Since there is a trend toward designing games as true 3D virtual worlds there is a fairly short step to making these games stereovision capable if attacked from the driver level. This short step is not necessarily an easy one but Metabyte has been in the driver business for years. By leveraging this experience we have been able to produce stereovision at a low level and transparent to the game. (One caveat is that the game must be doing the 3D math correctly.) This means that the development time needed to support stereovision for a particular game is zero!

It also means that there is broad support of games based on the APIs we support. Currently, support is available for OpenGL with DirectX coming soon followed by other possible APIs.

When combined with Metabyte’s Re2Flex technology on the Wicked 3D board we can do 1024x672 resolution stereovision at a whopping 79Hz (per eye, 158Hz total) on a single board!

With 2 boards in SLI configuration we can do 1024x1024 resolution stereovision at 68Hz (per eye, 138Hz total). This is the best stereovision available anywhere in the world at the consumer market level.

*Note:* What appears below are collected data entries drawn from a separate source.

@[simp] theorem State.putProfile_clock (s : State) (n : Nat) (x : Profile) : (s.putProfile n x).clock = s.clock := rfl
@[simp] theorem State.putProfile_loops (s : State) (n : Nat) (x : Profile) : (s.putProfile n x).loops = s.loops := rfl
@[simp] theorem State.putProfile_fire (s : State) (n : Nat) (x : Profile) : (s.putProfile n x).fire = s.fire := rfl
@[simp] theorem State.putProfile_alarms (s : State) (n : Nat) (x : Profile) : (s.putProfile n x).alarms = s.alarms := rfl
@[simp] theorem State.putProfile_regimes (s : State) (n : Nat) (x : Profile) : (s.putProfile n x).regimes = s.regimes := rfl
@[simp] theorem State.putProfile_doors (s : State) (n : Nat) (x : Profile) : (s.putProfile n x).doors = s.doors := rfl
@[simp] theorem State.putProfile_guard (s : State) (n : Nat) (x : Profile) : (s.putProfile n x).guard = s.guard := rfl
@[simp] theorem State.putProfile_calls (s : State) (n : Nat) (x : Profile) : (s.putProfile n x).calls = s.calls := rfl
@[simp] theorem State.putProfile_routes (s : State) (n : Nat) (x : Profile) : (s.putProfile n x).routes = s.routes := rfl
@[simp] theorem State.putProfile_lamps (s : State) (n : Nat) (x : Profile) : (s.putProfile n x).lamps = s.lamps := rfl
@[simp] theorem State.putProfile_link (s : State) (n : Nat) (x : Profile) : (s.putProfile n x).link = s.link := rfl
@[simp] theorem State.putProfile_store (s : State) (n : Nat) (x : Profile) : (s.putProfile n x).store = s.store := rfl
@[simp] theorem State.putProfile_pending (s : State) (n : Nat) (x : Profile) : (s.putProfile n x).pending = s.pending := rfl
@[simp] theorem State.putProfile_detection_detectors (s : State) (n : Nat) (x : Profile) :
    (s.putProfile n x).detection.detectors = s.detection.detectors := rfl

@[simp] theorem State.putZone_clock (s : State) (z : Nat) (x : Zone) : (s.putZone z x).clock = s.clock := rfl
@[simp] theorem State.putZone_loops (s : State) (z : Nat) (x : Zone) : (s.putZone z x).loops = s.loops := rfl
@[simp] theorem State.putZone_detection (s : State) (z : Nat) (x : Zone) : (s.putZone z x).detection = s.detection := rfl
@[simp] theorem State.putZone_alarms (s : State) (z : Nat) (x : Zone) : (s.putZone z x).alarms = s.alarms := rfl
@[simp] theorem State.putZone_regimes (s : State) (z : Nat) (x : Zone) : (s.putZone z x).regimes = s.regimes := rfl
@[simp] theorem State.putZone_doors (s : State) (z : Nat) (x : Zone) : (s.putZone z x).doors = s.doors := rfl
@[simp] theorem State.putZone_guard (s : State) (z : Nat) (x : Zone) : (s.putZone z x).guard = s.guard := rfl
@[simp] theorem State.putZone_calls (s : State) (z : Nat) (x : Zone) : (s.putZone z x).calls = s.calls := rfl
@[simp] theorem State.putZone_routes (s : State) (z : Nat) (x : Zone) : (s.putZone z x).routes = s.routes := rfl
@[simp] theorem State.putZone_lamps (s : State) (z : Nat) (x : Zone) : (s.putZone z x).lamps = s.lamps := rfl
@[simp] theorem State.putZone_link (s : State) (z : Nat) (x : Zone) : (s.putZone z x).link = s.link := rfl
@[simp] theorem State.putZone_store (s : State) (z : Nat) (x : Zone) : (s.putZone z x).store = s.store := rfl
@[simp] theorem State.putZone_pending (s : State) (z : Nat) (x : Zone) : (s.putZone z x).pending = s.pending := rfl
@[simp] theorem State.putZone_fire_evacIn (s : State) (z : Nat) (x : Zone) :
    (s.putZone z x).fire.evacIn = s.fire.evacIn := rfl
@[simp] theorem State.putZone_fire_mainsOk (s : State) (z : Nat) (x : Zone) :
    (s.putZone z x).fire.mainsOk = s.fire.mainsOk := rfl
@[simp] theorem State.putZone_fire_silenced (s : State) (z : Nat) (x : Zone) :
    (s.putZone z x).fire.silenced = s.fire.silenced := rfl

@[simp] theorem State.putGroup_clock (s : State) (g : Nat) (x : Group) : (s.putGroup g x).clock = s.clock := rfl
@[simp] theorem State.putGroup_loops (s : State) (g : Nat) (x : Group) : (s.putGroup g x).loops = s.loops := rfl
@[simp] theorem State.putGroup_detection (s : State) (g : Nat) (x : Group) : (s.putGroup g x).detection = s.detection := rfl
@[simp] theorem State.putGroup_fire (s : State) (g : Nat) (x : Group) : (s.putGroup g x).fire = s.fire := rfl
@[simp] theorem State.putGroup_alarms (s : State) (g : Nat) (x : Group) : (s.putGroup g x).alarms = s.alarms := rfl
@[simp] theorem State.putGroup_doors (s : State) (g : Nat) (x : Group) : (s.putGroup g x).doors = s.doors := rfl
@[simp] theorem State.putGroup_guard (s : State) (g : Nat) (x : Group) : (s.putGroup g x).guard = s.guard := rfl
@[simp] theorem State.putGroup_calls (s : State) (g : Nat) (x : Group) : (s.putGroup g x).calls = s.calls := rfl
@[simp] theorem State.putGroup_routes (s : State) (g : Nat) (x : Group) : (s.putGroup g x).routes = s.routes := rfl
@[simp] theorem State.putGroup_lamps (s : State) (g : Nat) (x : Group) : (s.putGroup g x).lamps = s.lamps := rfl
@[simp] theorem State.putGroup_link (s : State) (g : Nat) (x : Group) : (s.putGroup g x).link = s.link := rfl
@[simp] theorem State.putGroup_store (s : State) (g : Nat) (x : Group) : (s.putGroup g x).store = s.store := rfl
@[simp] theorem State.putGroup_pending (s : State) (g : Nat) (x : Group) : (s.putGroup g x).pending = s.pending := rfl

@[simp] theorem State.putDoor_clock (s : State) (d : Nat) (x : Door) : (s.putDoor d x).clock = s.clock := rfl
@[simp] theorem State.putDoor_loops (s : State) (d : Nat) (x : Door) : (s.putDoor d x).loops = s.loops := rfl
@[simp] theorem State.putDoor_detection (s : State) (d : Nat) (x : Door) : (s.putDoor d x).detection = s.detection := rfl
@[simp] theorem State.putDoor_fire (s : State) (d : Nat) (x : Door) : (s.putDoor d x).fire = s.fire := rfl
@[simp] theorem State.putDoor_alarms (s : State) (d : Nat) (x : Door) : (s.putDoor d x).alarms = s.alarms := rfl
@[simp] theorem State.putDoor_regimes (s : State) (d : Nat) (x : Door) : (s.putDoor d x).regimes = s.regimes := rfl
@[simp] theorem State.putDoor_guard (s : State) (d : Nat) (x : Door) : (s.putDoor d x).guard = s.guard := rfl
@[simp] theorem State.putDoor_calls (s : State) (d : Nat) (x : Door) : (s.putDoor d x).calls = s.calls := rfl
@[simp] theorem State.putDoor_routes (s : State) (d : Nat) (x : Door) : (s.putDoor d x).routes = s.routes := rfl
@[simp] theorem State.putDoor_lamps (s : State) (d : Nat) (x : Door) : (s.putDoor d x).lamps = s.lamps := rfl
@[simp] theorem State.putDoor_link (s : State) (d : Nat) (x : Door) : (s.putDoor d x).link = s.link := rfl
@[simp] theorem State.putDoor_store (s : State) (d : Nat) (x : Door) : (s.putDoor d x).store = s.store := rfl
@[simp] theorem State.putDoor_pending (s : State) (d : Nat) (x : Door) : (s.putDoor d x).pending = s.pending := rfl
@[simp] theorem State.putDoor_doors_latchEvac (s : State) (d : Nat) (x : Door) :
    (s.putDoor d x).doors.latchEvac = s.doors.latchEvac := rfl
@[simp] theorem State.putDoor_doors_latchStartUp (s : State) (d : Nat) (x : Door) :
    (s.putDoor d x).doors.latchStartUp = s.doors.latchStartUp := rfl
@[simp] theorem State.putDoor_doors_scansA (s : State) (d : Nat) (x : Door) :
    (s.putDoor d x).doors.scansA = s.doors.scansA := rfl
@[simp] theorem State.putDoor_doors_scansB (s : State) (d : Nat) (x : Door) :
    (s.putDoor d x).doors.scansB = s.doors.scansB := rfl
@[simp] theorem State.putDoor_doors_pairs (s : State) (d : Nat) (x : Door) :
    (s.putDoor d x).doors.pairs = s.doors.pairs := rfl

@[simp] theorem State.putPair_clock (s : State) (q : Nat) (x : Pair) : (s.putPair q x).clock = s.clock := rfl
@[simp] theorem State.putPair_loops (s : State) (q : Nat) (x : Pair) : (s.putPair q x).loops = s.loops := rfl
@[simp] theorem State.putPair_detection (s : State) (q : Nat) (x : Pair) : (s.putPair q x).detection = s.detection := rfl
@[simp] theorem State.putPair_fire (s : State) (q : Nat) (x : Pair) : (s.putPair q x).fire = s.fire := rfl
@[simp] theorem State.putPair_alarms (s : State) (q : Nat) (x : Pair) : (s.putPair q x).alarms = s.alarms := rfl
@[simp] theorem State.putPair_regimes (s : State) (q : Nat) (x : Pair) : (s.putPair q x).regimes = s.regimes := rfl
@[simp] theorem State.putPair_guard (s : State) (q : Nat) (x : Pair) : (s.putPair q x).guard = s.guard := rfl
@[simp] theorem State.putPair_calls (s : State) (q : Nat) (x : Pair) : (s.putPair q x).calls = s.calls := rfl
@[simp] theorem State.putPair_routes (s : State) (q : Nat) (x : Pair) : (s.putPair q x).routes = s.routes := rfl
@[simp] theorem State.putPair_lamps (s : State) (q : Nat) (x : Pair) : (s.putPair q x).lamps = s.lamps := rfl
@[simp] theorem State.putPair_link (s : State) (q : Nat) (x : Pair) : (s.putPair q x).link = s.link := rfl
@[simp] theorem State.putPair_store (s : State) (q : Nat) (x : Pair) : (s.putPair q x).store = s.store := rfl
@[simp] theorem State.putPair_pending (s : State) (q : Nat) (x : Pair) : (s.putPair q x).pending = s.pending := rfl
@[simp] theorem State.putPair_doors_doors (s : State) (q : Nat) (x : Pair) :
    (s.putPair q x).doors.doors = s.doors.doors := rfl
@[simp] theorem State.putPair_doors_latchEvac (s : State) (q : Nat) (x : Pair) :
    (s.putPair q x).doors.latchEvac = s.doors.latchEvac := rfl
@[simp] theorem State.putPair_doors_latchStartUp (s : State) (q : Nat) (x : Pair) :
    (s.putPair q x).doors.latchStartUp = s.doors.latchStartUp := rfl
@[simp] theorem State.putPair_doors_scansA (s : State) (q : Nat) (x : Pair) :
    (s.putPair q x).doors.scansA = s.doors.scansA := rfl
@[simp] theorem State.putPair_doors_scansB (s : State) (q : Nat) (x : Pair) :
    (s.putPair q x).doors.scansB = s.doors.scansB := rfl

@[simp] theorem State.putExit_clock (s : State) (e : Nat) (x : Exit) : (s.putExit e x).clock = s.clock := rfl
@[simp] theorem State.putExit_loops (s : State) (e : Nat) (x : Exit) : (s.putExit e x).loops = s.loops := rfl
@[simp] theorem State.putExit_detection (s : State) (e : Nat) (x : Exit) : (s.putExit e x).detection = s.detection := rfl
@[simp] theorem State.putExit_fire (s : State) (e : Nat) (x : Exit) : (s.putExit e x).fire = s.fire := rfl
@[simp] theorem State.putExit_alarms (s : State) (e : Nat) (x : Exit) : (s.putExit e x).alarms = s.alarms := rfl
@[simp] theorem State.putExit_regimes (s : State) (e : Nat) (x : Exit) : (s.putExit e x).regimes = s.regimes := rfl
@[simp] theorem State.putExit_doors (s : State) (e : Nat) (x : Exit) : (s.putExit e x).doors = s.doors := rfl
@[simp] theorem State.putExit_guard (s : State) (e : Nat) (x : Exit) : (s.putExit e x).guard = s.guard := rfl
@[simp] theorem State.putExit_calls (s : State) (e : Nat) (x : Exit) : (s.putExit e x).calls = s.calls := rfl
@[simp] theorem State.putExit_lamps (s : State) (e : Nat) (x : Exit) : (s.putExit e x).lamps = s.lamps := rfl
@[simp] theorem State.putExit_link (s : State) (e : Nat) (x : Exit) : (s.putExit e x).link = s.link := rfl
@[simp] theorem State.putExit_store (s : State) (e : Nat) (x : Exit) : (s.putExit e x).store = s.store := rfl
@[simp] theorem State.putExit_pending (s : State) (e : Nat) (x : Exit) : (s.putExit e x).pending = s.pending := rfl
@[simp] theorem State.putExit_routes_signs (s : State) (e : Nat) (x : Exit) :
    (s.putExit e x).routes.signs = s.routes.signs := rfl
@[simp] theorem State.putExit_routes_sequences (s : State) (e : Nat) (x : Exit) :
    (s.putExit e x).routes.sequences = s.routes.sequences := rfl
@[simp] theorem State.putExit_routes_steps (s : State) (e : Nat) (x : Exit) :
    (s.putExit e x).routes.steps = s.routes.steps := rfl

Metabyte has also applied its’ considerable 3D experience to make needed corrections to the images being displayed. In general, there are distortions introduced when viewing stereovision on display monitors that have been corrected. On a more specific note, the crosshair used in Quake type games is not a 3D object and as such is completely incorrect for stereovision. This has also been corrected. In fact we have implemented a laser sight type crosshair which works very well for targeting objects. Add to these items "in game" configuration, a separate configuration and setup utility, and built on top of the best game board available and you have a product that takes you to a new level of game immersion.

Summary:

It is an inevitable fact that the world is 3D and most people have two eyes.  More games are trending towards display from a 3D perspective.   Metabyte's stereovision provides for a more "real world" and immersive experience!  Because Metabyte's stereovision is at the driver level, new titles are supported more readily and with a higher resolution/refresh rate with the inclusion of Re2Flex.